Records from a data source
- - -
-- ==== Sys2Proof/Machine/Boot.lean ====
section
/-!
DEFINITION. Machine/Boot.lean: power-up, power-down and reset (R434 to R436, R510 to R516), the boot chain (R457 to R467), the
configuration image (R474, R475), signed requests (R468 to R473), live switches (R478 to R480), boundary scan (R521) and the
ledger's periodic records (R484).
-/
namespace Sys2Proof.Machine

/-- PACKAGE_RESET (R511): PKG_RST_N low for `pulse` ns; between 1 and 10 µs it may or may not reset. -/
def execPackageReset (pulse : Nat) (pins : Pins) (s : State) : Out :=
  onDev s fun d =>
    if d.phase = .off ∨ pulse < 1000 then d
    else
      let p := if pulse < 10000 then drawBelow 2 d else (1, d)
      if p.1 = 0 then p.2 else packageReset (modFirm (fun f => { f with pins := pins }) p.2)

/-- POWER_ON (R434): the input reaches 38 V; the rails come up and the boot ROM may run. -/
def execPowerOn (pins : Pins) (s : State) : Out :=
  onDev s fun d =>
    if d.phase = .off then
      setB (resetTo (if pins.testHold then .testHold else .rom) (modFirm (fun f => { f with pins := pins }) d)) mPwrStat 0 true
    else d

/-- TEST_HOLD_RELEASE (R513). -/
def execTestHoldRelease (s : State) : Out := onDev s fun d => if d.phase = .testHold then { d with phase := .rom } else d

/-- POWER_FAIL (R435). -/
def execPowerFail (s : State) : Out := onDev s fun d => if d.phase = .off then d else powerOff false d

/-- DRAIN_DONE (R408, R436, R470). -/
def execDrainDone (s : State) : Out := onDev s fun d => afterDrain (drainDone d)

/-! Configuration (R16, R17, R439, R442, R474, R475). -/

/-- Registers a configuration image may set, in table order (R474). -/
def cfgRegs : List Nat :=
  [fNodeCfg, fChord] ++ (upto 18).map fPortCtl ++ [fBridleCfg, fCollPool] ++ (upto 8).map aTileMap ++ (upto 8).map aMemCfg ++
    [pLlcCfg, mFarCfg, mNumCfg, mTwinCfg] ++ (upto 10).map mRailPol ++ [mPwrPol]

/-- Myeles sets a register from the configuration image, in force at once since no frame has begun. -/
def cfgSet (o : Nat) (v : Word) (d : Dev) : Dev :=
  if (List.map aTileMap (upto 8)).contains o ∧ !tilemapOk v then setB d (o + 8) 18 true
  else match checkedWrite o v d with
  | some d' => d'
  | none =>
    if o = fBridleCfg then bridleWrite v d
    else if o = mNumCfg then setReg d o (wordWrite ((regFields o).getD []) true false .all (rg d o) v).1
    else latch (setReg d o (wordWrite ((regFields o).getD []) true false .all (rg d o) v).1) o

def cfgN (d : Dev) (i a n : Nat) : Nat := natOf (flashBytes d (cfgBase i + a) n)
/-- Hallmark of a copy over its header, with the hallmark as zero, and its entries. -/
def cfgHallmark (d : Dev) (i : Nat) : List Byte :=
  shake256 8 (flashBytes d (cfgBase i) 24 ++ bytesOf 8 0 ++ flashBytes d (cfgBase i + 32) (32 + 16 * cfgN d i 16 4))
/-- Whether a configuration copy is valid (R474). -/
def cfgValid (d : Dev) (i : Nat) : Bool :=
  cfgN d i 0 4 == 0x46435A48 && cfgN d i 4 2 == 1 && decide (cfgN d i 16 4 ≤ 65532) &&
    flashBytes d (cfgBase i + 24) 8 == cfgHallmark d i &&
    (upto (cfgN d i 16 4)).all fun k =>
      let o := cfgN d i (64 + 16 * k) 6
      cfgRegs.contains o && (!(List.map fPortCtl (upto 18)).contains o || bits (cfgN d i (72 + 16 * k) 8) 22 3 == 0)

/-- Tiles an A-die cannot use are replaced by the spare, or by 0xF (R474, R475); `bad` says which. -/
def patchMap (d : Dev) (a : Nat) (bad : Nat → Bool) : Dev :=
  let es := mapEntries (rg d (aTileMap a))
  let usable (p : Nat) : Bool := rb d (aTileStat a) p && !d.firm.deadTiles.contains (a, p)
  let r := es.foldl (fun (acc : List Nat × List Nat) p =>
    if p = 0xF ∨ !bad p then (acc.1 ++ [p], acc.2)
    else match (upto 9).find? (fun q => usable q && !es.contains q && !acc.2.contains q) with
      | some q => (acc.1 ++ [q], acc.2 ++ [q])
      | none => (acc.1 ++ [0xF], acc.2)) ([], [])
  latch (setRegN d (aTileMap a) (r.1.zipIdx.foldl (fun n e => n + e.1 <<< (4 * e.2)) 0)) (aTileMap a)

/-- Myeles applies the configuration image, or factory defaults, and the ledger's health records (R474, R475). -/
def applyConfig (d : Dev) : Dev :=
  let v0 := cfgValid d 0
  let v1 := cfgValid d 1
  let d := if !v0 && !v1 then
      (upto 8).foldl (fun d a => patchMap d a fun p => !rb d (aTileStat a) p) (setB d mStatus 2 true)
    else
      let i := if v0 && (!v1 || decide (cfgN d 1 8 8 ≤ cfgN d 0 8 8)) then 0 else 1
      (upto (cfgN d i 16 4)).foldl (fun d k => cfgSet (cfgN d i (64 + 16 * k) 6) (BitVec.ofNat 64 (cfgN d i (72 + 16 * k) 8)) d)
        (setF d mStatus 3 1 i)
  let d := (upto 8).foldl (fun d a => patchMap d a fun p => d.firm.deadTiles.contains (a, p)) d
  d.firm.deadStacks.foldl (fun d st => latch (setB d (aMemCfg (st / 2)) (st % 2) true) (aMemCfg (st / 2))) d

/-! The boot chain (R458, R462 to R464). -/

/-- Fuses and the boot record are shown in registers (R230, R473, R531). -/
def showFuses (d : Dev) : Dev :=
  let d := setRegN (setRegN d mSerial Config.serial) mBootCnt (d.firm.boots % 2 ^ 32)
  let d := setRegN d mLifecycle (lifeState d + 8 * b2n (okhBlown d) + 16 * b2n (revoked d) + 32 * (d.firm.grant.getD 0 % 64))
  let d := (upto 8).foldl (fun d a => setF d (aTileStat a) 0 9 (Config.goodTiles a)) d
  let d := setB (setB (setF d pCoreStat 0 32 Config.goodCores) (pPcieStat 0) 0 d.firm.pins.root0) (pPcieStat 1) 0 d.firm.pins.root1
  modFirm (fun f => { f with grant := none }) d

/-- The ROM runs the image of slot `s` (R463): Myeles starts and applies the configuration. -/
def runImage (s : Nat) (trial fallback : Bool) (d : Dev) : Dev :=
  let g := slotGet d s
  let d := setRegN d mFwStat (s + 8 * b2n trial + 16 * b2n fallback + imgField g 7 1 <<< 8 + imgField g 8 1 <<< 24)
  let d := showFw d
  let d := setRegN d mTouchmark (Config.romTabRev % 65536 + imgField g 8 1 <<< 16 + stepCode d <<< 28)
  let d := forUp (fun t d => setF d (aChTab t) 0 16 Config.romTabRev) 64 0 d
  let d := applyConfig d
  let d := modFirm (fun f => { f with bootAt := d.clk.cyc }) { d with phase := .wiping }
  ledger 0x01 s (bytesOf 1 s ++ bytesOf 1 (imgField g 7 1) ++ bytesOf 1 (imgField g 8 1) ++ bytesOf 4 (rg d mTouchmark).toNat ++
    bytesOf 1 (if rb d mStatus 2 then 0xFF else rf d mStatus 3 1)) (setB d mFarStat 56 true)

/-- BOOT (R458, R462 to R464). -/
def boot (d : Dev) : Dev :=
  if d.phase ≠ .rom then d
  else
    let first := d.firm.trial.getD d.firm.preferred % 2
    let trial := d.firm.trial.isSome
    let d := showFuses (modFirm (fun f => { f with boots := f.boots + 1, trial := none }) d)
    if slotOk d first then runImage first trial false d
    else if slotOk d (1 - first) then runImage (1 - first) false true d
    else setF (setB { d with phase := .recovery } mStatus 4 true) (pPcieStat 0) 0 1 0

/-- BOOT (R462). -/
def execBoot (s : State) : Out := onDev s boot

/-- BOOT_WATCHDOG (R463): no first heartbeat within 10 s of Myeles's start. -/
def execBootWatchdog (s : State) : Out :=
  onDev s fun d =>
    if (d.phase = .wiping ∨ running d) ∧ d.pdieBeat = 0 then packageReset (pass (d.firm.bootAt + 6000000000 - d.clk.cyc) d) else d

/-- STACK_WIPE_DONE (R61, R287): local frames may begin and doorbells are accepted. -/
def execStackWipeDone (s : State) : Out :=
  onDev s fun d => if d.phase = .wiping then { d with phase := .running, wipedAt := d.clk.cyc, clk := { d.clk with podT := 0 } } else d

/-- RECOVERY_GO (R464, R518): the image in the window is checked, written to slot A, made preferred, and the package resets. -/
def recoveryGo (d : Dev) : Dev :=
  if d.phase ≠ .recovery ∨ rf d pRecovery 28 2 = 1 then d
  else
    let len := rf d pRecovery 0 28
    let get (a n : Nat) : List Byte := (upto n).map fun i => if a + i < slotSize then tabGet memRest d.firm.window (a + i) else 0
    if imageOk d get ∧ imgField get 12 4 ≤ len then
      let d := modFirm (fun f => { f with preferred := 0, slotBusy := none })
        (flashPut (slotBase 0) (get 0 (Nat.min len slotSize)) (setF d pRecovery 28 2 3))
      packageReset d
    else setF d pRecovery 28 2 2

/-- RECOVERY_GO (R518). -/
def execRecoveryGo (s : State) : Out := onDev s recoveryGo

/-- FDIE_CONTROLLER_RESTART (R479): refused while the F-die owns the flash; in a live switch the tiles come next. -/
def execFdieControllerRestart (s : State) : Out :=
  onDev s fun d =>
    if !running d ∨ rf d mFlashOwn 0 2 = 1 then d
    else modFirm (fun f => { f with live := if f.live = some 0 then some 1 else f.live }) d

/-- At the start of slack one tile takes the new microcode, unless a bound command of it runs; with the last tile the new slot
becomes running and preferred (R478, R480). `live` = 1 + the next logical tile. -/
def liveSlack (d : Dev) : Dev :=
  match d.firm.live with
  | some (k + 1) =>
    if inTether d then d
    else
      let t := (findUp (fun t => !tileGone d t) (64 - k) k).getD 64
      let d := if t < 64 then
          if d.flights.any fun f => f.bound && qTile f.q == t && f.waitingNow then modFirm (fun f => { f with live := some (t + 1) }) d
          else modFirm (fun f => { f with live := some (t + 2) })
            (modPwr (fun p => { p with hold := tabSet (fun _ => 0) p.hold (16 + t) (d.clk.cyc + 1200) }) d)
        else d
      match d.firm.live with
      | some n =>
        if (findUp (fun t => !tileGone d t) (65 - n) (n - 1)).isSome then d
        else
          let s := otherSlot d
          let g := slotGet d s
          let d := modFirm (fun f => { f with live := none, preferred := s }) d
          let d := setB (setF d mFwStat 0 1 s) mFwStat 5 false
          fwRecord 5 (showFw (setF (setF d mFwStat 8 8 (imgField g 7 1)) mFwStat 24 8 (imgField g 8 1)))
      | none => d
  | _ => d

/-- SLOT_WRITE (R467): Myeles writes `len` bytes from `addr` at offset `off` of the slot that is not running; with the last piece
the slot can pass R462 again. -/
def slotWrite (addr len off : Nat) (last : Bool) (d : Dev) : Dev :=
  if !running d ∨ rf d mFlashOwn 0 2 = 1 ∨ rb d mFwStat 5 ∨ slotSize < off + len ∨ (badRange d false addr len).isSome then d
  else match readErr d addr len with
  | some e => myelesLog e d
  | none =>
    let d := myelesRead addr len d
    let s := otherSlot d
    let d := modFirm (fun f => { f with slotBusy := some s, trial := if f.trial = some s then none else f.trial }) d
    let d := flashPut (slotBase s + off) (ldBytes d addr len) d
    showFw (if last then modFirm (fun f => { f with slotBusy := none }) d else d)

/-- SLOT_WRITE (R467). -/
def execSlotWrite (addr len off : Nat) (last : Bool) (s : State) : Out := onDev s (slotWrite addr len off last)

/-! PCIe links and boundary scan (R515, R516, R521). -/

/-- PCIE_PERST (R515): on an endpoint only the port's link and configuration space are reset. -/
def execPciePerst (p : Nat) (s : State) : Out :=
  onDev s fun d => if p < 2 ∧ d.phase ≠ .off ∧ !rb d (pPcieStat p) 0 then setF d (pPcieStat p) 1 10 0 else d

/-- PCIE_LINK_UP (R516). -/
def execPcieLinkUp (p width rate : Nat) (sris : Bool) (s : State) : Out :=
  onDev s fun d =>
    if p < 2 ∧ d.phase ≠ .off ∧ d.phase ≠ .testHold then
      setB (setF (setF (setB d (pPcieStat p) 1 true) (pPcieStat p) 2 5 width) (pPcieStat p) 7 3 rate) (pPcieStat p) 10 sris
    else d

/-- PCIE_LINK_DOWN (R516). -/
def execPcieLinkDown (p : Nat) (s : State) : Out :=
  onDev s fun d => if p < 2 then setF (setB d (pPcieStat p) 1 false) (pPcieStat p) 2 9 0 else d

/-- The TAP's data register after IDCODE, beside its instruction register. -/
def tapDr : Nat := 0x10FFFE8

/-- TAP_INSTRUCTION (R472, R521). The instruction register holds what acts: a code that acts as BYPASS is held as BYPASS. -/
def execTapInstruction (ir : BitVec 8) (s : State) : Out :=
  let d := s.dev
  let c := ir.toNat
  if d.phase = .off then onDev s fun d => d
  else if 0x80 ≤ c ∧ c ≤ 0xFE ∧ rb d mLifecycle 8 then .refused .privateTap
  else onDev s fun d =>
    if c = 0x01 then setRegN (setRegN d tapIr 1) tapDr (0x016405AB + stepCode d <<< 28)
    else if c = 0x02 ∨ (c = 0x00 ∧ d.phase = .testHold) then setRegN d tapIr c
    else setRegN d tapIr 0xFF

/-! Periodic ledger records (R484). -/

/-- LEDGER_SUMMARY (R484): the hour's summary with the lifetime totals. -/
def execLedgerSummary (s : State) : Out :=
  onDev s fun d =>
    if !(running d || d.phase == .wiping) then d
    else
      let l := d.led
      let d := ledger 0x02 0 (bytesOf 8 (l.secs + d.clk.cyc / 600000000) ++ bytesOf 8 (l.energy / 3600000000) ++ bytesOf 4 l.cycles ++
        bytesOf 4 d.firm.boots ++ bytesOf 2 l.peakJ ++ bytesOf 2 l.peakS) d
      { d with led := { d.led with peakJ := 0, peakS := 0 } }

/-- First fabric lane of an external port (R505). -/
def firstLane (p : Nat) : Nat := sumUp portLanes p 0

/-- DAILY_LEDGER_RECORD (R484): stack errors of every stack and lane margins of every port. -/
def execDailyLedgerRecord (s : State) : Out :=
  onDev s fun d =>
    if !(running d || d.phase == .wiping) then d
    else
      let d := forUp (fun st d =>
        let mask := (upto 32).foldl (fun n pc => if pcState d st pc = 2 then n + 2 ^ pc else n) 0
        ledger 0x04 st (bytesOf 8 (tabGet (fun _ => 0) d.led.ce st) ++ bytesOf 8 (tabGet (fun _ => 0) d.led.ue st) ++ bytesOf 4 mask) d) 16 0 d
      let d := forUp (fun p d =>
        ledger 0x05 p ((upto (portLanes p)).map fun i =>
          BitVec.ofNat 8 (satTo 255 (tabGet (fun _ => 0) d.led.margin (firstLane p + i) - 1))) d) 18 0 d
      { d with led := { d.led with ce := [], ue := [], margin := [] } }

end Sys2Proof.Machine
end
- - -
**Directions for this task:**
Line count for the string "match": work it out from the records above and reply with the number alone.

**Exercise result:**
5